The questions that Councillor Monk tabled to each of the council's three service directors are:

 

"What challenges and opportunities does the provisional local government finance settlement for our council present to your directorate for the next and future financial years"

&

"In drafting your next and future financial years' budget for presentation to elected members, what proposals are being considered and what have been rejected for your directorate in relation to:

(a) Service reductions

(b) Staffing and redundancies

(c) Efficiencies

(d) Revenue maximisation

(e) Fees and charges"

 

The council budget that will be set next month is the first since the ruling Conservatives abolished the authority's decision-making committees. These committees considered their service's budgets in detail. Labour has consistently criticised the abolition of the committees and the culture of concealment in the way that the Tory council now operates.

 

Councillor Adam Monk says:

"South Gloucestershire's new decision-making system is breeding a culture of concealment where information and power sits tightly with a handful of Tory councillors. Most councillors won't have details of the budget that they will be asked to approve next month until the week beforehand, so I do not see how we can make an informed decision.

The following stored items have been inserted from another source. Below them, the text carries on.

-- ==== Sys2Proof/Laws/RegisterReads.lean ====
section
/-! SUPPORT. What the operations of Machine/RegisterReads.lean may change: for each, the parts of the state. -/

namespace Sys2Proof.Machine

theorem hostReadAt_keeps (s : State) (x1 : Nat) (x2 : Nat) (x3 : Nat) :
    Keeps [.flt] s (hostReadAt s x1 x2 x3).1 := by
  unfold hostReadAt
  split
  dsimp only
  exact Keeps.refl _
  split
  dsimp only
  exact Keeps.refl _
  split
  dsimp only
  exact Keeps.refl _
  dsimp only
  with_reducible refine Keeps.step ?_ (badAccess_keeps ..) ?_
  exact Keeps.refl _
  rfl

theorem execRegisterWrite_keeps (x0 : Nat) (x1 : Nat) (x2 : List Byte) (s : State) (x4 : Nat) :
    KeepsOut [.regions, .fns, .ctxs, .flt, .msis, .pwr] s (execRegisterWrite x0 x1 x2 s x4) := by
  unfold execRegisterWrite
  refine needUnit_keeps ?_
  dsimp only
  refine KeepsOut.next ?_
  with_reducible refine Keeps.ite ?_ ?_
  with_reducible refine Keeps.ite ?_ ?_
  exact Keeps.refl _
  with_reducible refine Keeps.step ?_ (hostWrite_keeps ..) ?_
  exact Keeps.refl _
  rfl
  with_reducible refine Keeps.step ?_ (hostReadAt_keeps ..) ?_
  with_reducible refine Keeps.ite ?_ ?_
  exact Keeps.refl _
  with_reducible refine Keeps.step ?_ (hostWrite_keeps ..) ?_
  exact Keeps.refl _
  rfl
  rfl

end Sys2Proof.Machine
end

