/-! ## States and operands that meet the hypotheses of the statements -/

theorem wit_CommandsInTurn : ({ z with pending := [.trstNAssert, .trstNAssert] }).pending = .trstNAssert :: [.trstNAssert] := rfl
theorem wit_IdleStepIsOneCycle_beat : let s : State := { z with now := 1999999, flt := { z.flt with state := 2 }, sec := { z.sec with booted := true }, pwr := { z.pwr with railsUp := true, pwrOk := true, perstN := true } }
    s.pending = [] ∧ fwRuns s = true ∧ s.flt.beatAt + cyclesPerMs ≤ s.now + 1 := by decide
theorem wit_IdleStepIsOneCycle_still : z.pending = [] ∧ fwRuns z = false ∧ ∀ e ∈ (tileOf z 575).expState, e.2.owed = false := by decide
theorem wit_InvariantKept : step { z with pending := [.trstNAssert] } = .next z := rfl
theorem wit_CommandsComplete : wellFormed (.ceWriteback 575) = true ∧ wellFormed (.positionFailed 623) = true ∧
    wellFormed (.portIdleTimeout 11) = true ∧ wellFormed (.vfFlr 16) = true := by decide
theorem wit_Frames : exec .trstNAssert z = .next z := rfl
theorem wit_BankOfAddress : spadEnd - 1 < spadEnd ∧ rowOf (spadEnd - 1) = rowOf (spadEnd - 1) := by decide
theorem wit_ScratchpadReadsBack : spadWf (spadWrite spadEmpty 3 [1, 2]) = true ∧ (0x3FFFE00 : Nat) % 512 = 0 ∧ 3 / 64 ∉ spadEmpty.valid ∧
    ∀ e ∈ spadEmpty.mb, e.word ≠ 3 / 64 := by decide
theorem wit_BasinReadsBack : memWf (memWrL [] 5 [1, 0, 2]) = true ∧ memWf ([] : List Host.Cell) = true := by decide
theorem wit_PortBytesRoundTrip : let p : Packet := { blankPacket with region := 31, gen := 7, dst := 1023, len := 1, payload := [7], flow := 15 }
    let f : FabPacket := ⟨2, 4095, 0xFFFF, 0xFFFF, 1023, 63, 0, 0, 0, p, 0, 0⟩
    f.pver = 2 ∧ f.destDev < 4096 ∧ f.fage < 1024 ∧ f.fhops < 64 ∧ f.destInc < 2 ^ 16 ∧ f.srcInc < 2 ^ 16 ∧ p.typ < 16 ∧ p.vc < 4 ∧ p.epoch < 2 ∧
      p.region < 32 ∧ p.gen < 8 ∧ p.dstKind < 4 ∧ p.dst < 1024 ∧ p.srcLt < 1024 ∧ p.srcDev < 4096 ∧ p.flow < 16 ∧ p.transfer < 2 ^ 16 ∧
      p.seq < 2 ^ 16 ∧ p.chan < 2 ∧ p.len = p.payload.length ∧ p.len < 8192 ∧ p.dstAddr < 2 ^ 26 ∧ p.injTime < 2 ^ 16 ∧ p.hops < 64 := by decide
theorem wit_PortBytesRoundTrip_v1 : let f : FabPacket := ⟨1, 0, 0, 0, 0, 0, 0, 0, 0, { blankPacket with payload := [] }, 0, 0⟩
    f.pver = 1 ∧ f.destInc = 0 ∧ f.srcInc = 0 ∧ f.pkt.len = f.pkt.payload.length := by decide
theorem wit_RouterDropsOldPackets_age : let p := { pk with injTime := 65535 }
    let s := { laneState 623 (laneKey 5 3 1) p with now := 64 * 31250 }
    laneOk 5 3 1 = true ∧ sget [] (routerOf s 623).bufs (laneKey 5 3 1) = [p] ∧ p.injTime < 2 ^ 16 ∧
      31250 < ((meshTime s : Int) - p.injTime) % 2 ^ 16 := by decide
theorem wit_RouterDropsOldPackets_hops : let p := { pk with hops := 63 }
    let s := laneState 0 (laneKey 0 0 0) p
    let r := routerOf s 0
    laneOk 0 0 0 = true ∧ sget [] r.bufs (laneKey 0 0 0) = [p] ∧ ((meshTime s : Int) - p.injTime) % 2 ^ 16 ≤ 31250 ∧ r.alive = true ∧
      regionForeign r p = false ∧ routeHead s 0 r p 0 = .go [(2, 0)] ∧ 63 < p.hops + 1 ∧
      headGranted s r (readyHeads s 0 r) (laneKey 0 0 0, p, [(2, 0)]) = true ∧ linkTo 0 2 ≠ none := by decide
theorem wit_MeshRows_foreign : let p := { pk with region := 3 }
    let s := updRouter (laneState 0 0 p) 0 fun r => { r with prevRegion := 3 }
    let r := routerOf s 0
    sget [] r.bufs 0 = [p] ∧ r.alive = true ∧ regionForeign r p = true ∧ regionStale s r p = true := by decide
theorem wit_MeshRows_wait : let s := updRouter (laneState 0 0 pk) 1 fun r => { r with xoff := [laneKey 4 0 0] }
    let r := routerOf s 0
    sget [] r.bufs 0 = [pk] ∧ r.alive = true ∧ regionForeign r pk = false ∧ routeHead s 0 r pk 0 = .wait := by decide
theorem wit_MeshRows_drop : let p := { pk with typ := 11 }
    let s := laneState 0 0 p
    let r := routerOf s 0
    sget [] r.bufs 0 = [p] ∧ r.alive = true ∧ regionForeign r p = false ∧ routeHead s 0 r p 0 = .drop .flitUe := by decide
theorem wit_MeshRows_cross : let s := laneState 0 0 pk
    let r := routerOf s 0
    routeHead s 0 r pk 0 = .go [(2, 0)] ∧ headGranted s r (readyHeads s 0 r) (0, pk, [(2, 0)]) = true ∧ linkTo 0 2 = some (1, 4) ∧
      pk.hops < 63 ∧ (routerOf s 1).alive = true := by decide
theorem wit_MeshRows_deliver : let p := { pk with dst := 0 }
    let s := laneState 0 0 p
    let r := routerOf s 0
    routeHead s 0 r p 0 = .go [(0, 0)] ∧ headGranted s r (readyHeads s 0 r) (0, p, [(0, 0)]) = true ∧ p.gen = (tileAtPos s 0).gen := by decide
theorem wit_MeshRows_age : 31250 < ageOf { z with now := 64 * 31251 } pk ∧ ageOf { z with now := 64 * 31250 } pk ≤ 31250 := by decide
theorem wit_MeshRows_link : linkTo 623 4 ≠ none := by decide
theorem wit_MeshRows_cfg : let p := { pk with typ := tCfg, payload := [1, 2] }
    (∃ u, takeInbox (inboxState 0 p) 0 (fun p => p.typ == tCfg) = some (p, u)) ∧ spadWf (tileAtPos (inboxState 0 p) 0).spad = true :=
  ⟨⟨_, rfl⟩, by decide⟩
theorem wit_RouteFlip_drained : let s : State := { z with v1 := .draining }
    s.quiet = false ∧ verState s 1 = .draining ∧ inFlight s 1 = 0 := by decide
theorem wit_RouteFlip_flip : z.quiet = false ∧ verState z (otherVer z) = .writable ∧ versionBad (confineVersion z (otherVer z)) (otherVer z) = [] ∧
    unionOk (confineVersion z (otherVer z)) = true ∧ ∀ x ∈ z.fab.rippleWait, x.1 ≠ .tableWrite := by decide
theorem wit_RouteFlip_no : let s : State := { z with v1 := .draining }
    s.quiet = false ∧ verState s (otherVer s) = .draining := by decide
theorem wit_RouteFlip_ripple : let d : Ripple := ⟨0, 16, 623, 1, 0x3FFFFC0, false, 0, []⟩
    d.position < 624 ∧ (routerOf z d.position).alive = true ∧ spadWf (tileAtPos z d.position).spad = true ∧ ctlWindow ≤ d.addr ∧
      verState z (d.version % 2) = .writable := by decide
theorem wit_RouteFlip_operand : let d : Ripple := ⟨0, 16, 0, 0, 0x37FFFC0, false, 0, []⟩
    d.addr + 64 ≤ 0x3800000 ∧ d.arriveEn = false ∧ d.addr < ctlWindow ∧ verState z (d.version % 2) ≠ .writable := by decide
theorem wit_RouteFlip_table : 639 * 16 / 16 + 0 < 640 := by decide
theorem wit_RouteFlip_start : let s := updRouter (regState id) 0 fun r => { r with region := 0 }
    ∃ g, regionOf s (routerOf s 0).region = some g ∧ inStep g = true := ⟨reg, by decide⟩
/-- A VALID route entry whose primary port is `p`. -/
def re (p : Nat) : BitVec 32 := BitVec.ofNat 32 (2 ^ 31 + p * 2 ^ 28)
theorem wit_RouteFlip_bad : let s : State := { z with routers :=
      [(0, { routerReset with table1 := [(100, re 2)] }), (1, { routerReset with table1 := [(100, re 4)] })] }
    s.quiet = false ∧ verState s (otherVer s) = .writable ∧ versionBad (confineVersion s (otherVer s)) (otherVer s) ≠ [] := by decide
theorem wit_RouteFlip_quiet : let s : State := { z with routers :=
      [(0, { routerReset with table0 := [(100, re 2)], table1 := [(101, re 2)] }),
       (1, { routerReset with table0 := [(100, re 3), (101, re 3)] }),
       (26, { routerReset with table1 := [(100, re 1), (101, re 1)] }),
       (27, { routerReset with table0 := [(101, re 4)], table1 := [(100, re 4)] })] }
    s.quiet = false ∧ verState s (otherVer s) = .writable ∧ versionBad (confineVersion s (otherVer s)) (otherVer s) = [] ∧ unionOk (confineVersion s (otherVer s)) = false := by decide
theorem wit_MeshRows_found : let s := laneState 0 0 pk
    (routerOf s 0).alive = true ∧ sget [] (routerOf s 0).bufs 0 = [pk] := by decide
theorem wit_MeshRows_foreignNew : let p := { pk with region := 3 }
    let s := laneState 0 0 p
    let r := routerOf s 0
    sget [] r.bufs 0 = [p] ∧ r.alive = true ∧ regionForeign r p = true ∧ regionStale s r p = false := by decide
theorem wit_MeshRows_tile : let p := { pk with dstKind := 0, dst := 0 }
    let s := laneState 0 0 p
    p.dstKind = 0 ∧ s.absent.contains p.dst = false ∧ regionForeign (routerOf s 0) p = false := by decide
theorem wit_MeshRows_cfgRegs : verState z (otherVer z) = .writable ∧ verState z (activeVer z) ≠ .writable ∧ otherVer z < 2 ∧ activeVer z < 2 := by decide
theorem wit_RouteFlip_detour : let s : State := { z with routers :=
      [(0, { routerReset with dead := [2], table0 := [(100, re 2)], table1 := [(100, re 3)] })] }
    s.quiet = false ∧ detourOk s = true ∧ verState s (otherVer s) = .writable := by decide
theorem wit_RouteFlip_planned : let s : State := { z with routers := [(0, { routerReset with region := 0, table1 := [(100, re 0)] })], regions := [(0, { reg with mstate := .idle })] }
    s.quiet = false ∧ (∀ r ∈ [0], r < 17) ∧ flipTime s [0] = true ∧ (∀ r ∈ changedRegions s, r ∈ [0]) ∧ detourOk s = false ∧
      (∃ r ∈ changedRegions s, r ∉ [1]) ∧ (∀ r ∈ changedRegions s, r < 17) ∧ flipTime { s with regions := [(0, reg)] } [0] = false := by decide
theorem wit_RouteFlip_absent : let s : State := { z with absent := [5] }
    verState s (otherVer s) = .writable ∧ 5 ∈ s.absent ∧ (∀ r ∈ changedRegions s, r ∈ [16]) ∧ flipTime s [16] = true ∧ detourOk s = true := by decide
theorem wit_RouteFlip_stopped : rootStopped (updRouter z 623 fun r => { r with rippleFifo := 256 }) = true ∧ rootStopped z = false ∧
    rootStopped { updRouter z 623 fun r => { r with rippleFifo := 200, hold := true } with now := 120 } = true := by decide
theorem wit_RouteFlip_hold : let s := updRouter z 0 fun r => { r with rippleFifo := 63 }
    rootStopped s = false ∧ 64 ≤ (routerOf s 0).rippleFifo - (s.now - (routerOf s 0).fifoAt) + 1 ∧ (routerOf z 0).rippleFifo - (z.now - 0) + 1 ≤ 32 ∧
      ({ z with flc := { z.flc with classify := 0 } } : State).flc.classify = 0 := by decide
theorem wit_RouteFlip_rippleFlip : let d : Ripple := ⟨0, 16, 0, 0, 0, false, 0, []⟩
    let s : State := { z with routers := [(0, { routerReset with region := 0, table1 := [(100, re 0)] })] }
    rootStopped z = false ∧ detourOk (rippleTake z d []).2 = true ∧ rootStopped s = false ∧ detourOk (rippleTake s d []).2 = false ∧
      ∀ r ∈ changedRegions (rippleTake s d []).2, r < 17 := by decide +kernel
theorem wit_PortBytes_flit : let f : Flit := ⟨7, 3, 1, 4095, true, 4095, 255, 255, 15, zeros 244⟩
    f.ftype < 8 ∧ f.vc < 4 ∧ f.flane < 2 ∧ f.seq < 4096 ∧ f.ackSeq < 4096 ∧ f.firstOff < 256 ∧ f.xoff < 256 ∧ f.version < 16 ∧ f.payload.length = 244 := by decide +kernel
theorem wit_PortBytes_arrival : pk.port = 0 ∧ pk.got = 0 := by decide
theorem wit_RouteFlip_waits : let s : State := { z with fab := { z.fab with rippleWait := [(.tableWrite, ⟨0, 16, 0, 1, 0, false, 0, []⟩, [])] } }
    (∃ x ∈ s.fab.rippleWait, x.1 = .tableWrite) ∧ s.fab.rippleWait ≠ [] ∧ z.fab.rippleWait = [] := by decide
/-- A port in a state, with the given packets to send, one cycle before a flit time. -/
def sendPort (st : Nat) (q : List FabPacket) : State :=
  { z with now := 61, fab := { z.fab with ports := [(5, { portOf z 5 with state := st, rate := 4, txq := q })] } }
theorem wit_IdleStep_ports : let g : FabPacket := ⟨2, 9, 0, 0, 0, 0, 12, 0, 0, pk, 60, 60⟩
    let s : State := { sendPort psActive [g] with now := 62 }
    (s.fab.ports.map (·.1)).Nodup ∧ s.pending = [] ∧ (portOf s 5).state = psActive ∧ flitNo (portOf s 5).rate (s.now + 1) = flitNo (portOf s 5).rate s.now ∧
      (portOf (sendPort psActive []) 5).txq = [] ∧ flitNo 4 (61 + 1) ≠ flitNo 4 61 := by decide
theorem wit_IdleStep_sends : let g : FabPacket := ⟨2, 9, 0, 0, 0, 0, 12, 0, 0, pk, 60, 60⟩
    let s : State := { sendPort psActive [g] with now := 66 }
    let age := fageNow { s with now := s.now + 1 } g
    flitNo (portOf s 5).rate (s.now + 1) ≠ flitNo (portOf s 5).rate s.now ∧ streamOf g.pkt.vc g.flane < 8 ∧
      bitOf (portOf s 5).txXoff (streamOf g.pkt.vc g.flane) = false ∧ sget (0, 0) (portOf s 5).txHead (streamOf g.pkt.vc g.flane) = (0, 0) ∧
      age ≤ 1000 ∧ (portOf s 5).held.length + ceilDiv (fabBytes (portOf s 5).v1 { g with fage := age }).length 244 ≤ 1024 := by decide
theorem wit_IdleStep_trains : let s : State := { sendPort psIdle [] with now := 61 }
    let q : State := { sendPort psQualify [] with now := 66 }
    (portOf s 5).state ∈ [psIdle, psDetect] ∧ flitNo 0 (s.now + 1) ≠ flitNo 0 s.now ∧ flitNo 0 (60 + 1) = flitNo 0 60 ∧
      (portOf q 5).state = psQualify ∧ flitNo (portOf q 5).rate (q.now + 1) ≠ flitNo (portOf q 5).rate q.now := by decide
theorem wit_IdleStep_offPorts : let s := sendPort psFailed []
    ∀ e ∈ s.fab.ports, e.2.state ∈ [psOff, psEqualise, psAlign, psFailed] := by decide
theorem wit_IdleStep_ripple : let s : State := { z with fab := { z.fab with rippleWait := [(.operand, ⟨0, 16, 0, 1, 0, false, 0, []⟩, [])] } }
    (∀ e ∈ s.routers, e.2.rippleFifo = 0 ∧ e.2.hold = false) ∧ s.pending = [] := by decide
theorem wit_MeshRows_spine : let p := { pk with dstKind := 0, dst := 5 }
    ((routerOf (laneState 0 0 p) 0).outbox = []) ∧ p.dst ≠ 0 := by decide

I have tabled my questions in order to get the maximum amount of information into the public domain, and to interrogate some of the assumptions and rationale being used in budget planning. It seems that even this small attempt to open the council up to scrutiny will be unsuccessful.

It makes me question the point of having this new Scrutiny Commission if it cannot interview our directors in advance of setting a budget that is bound to contain some tough decisions."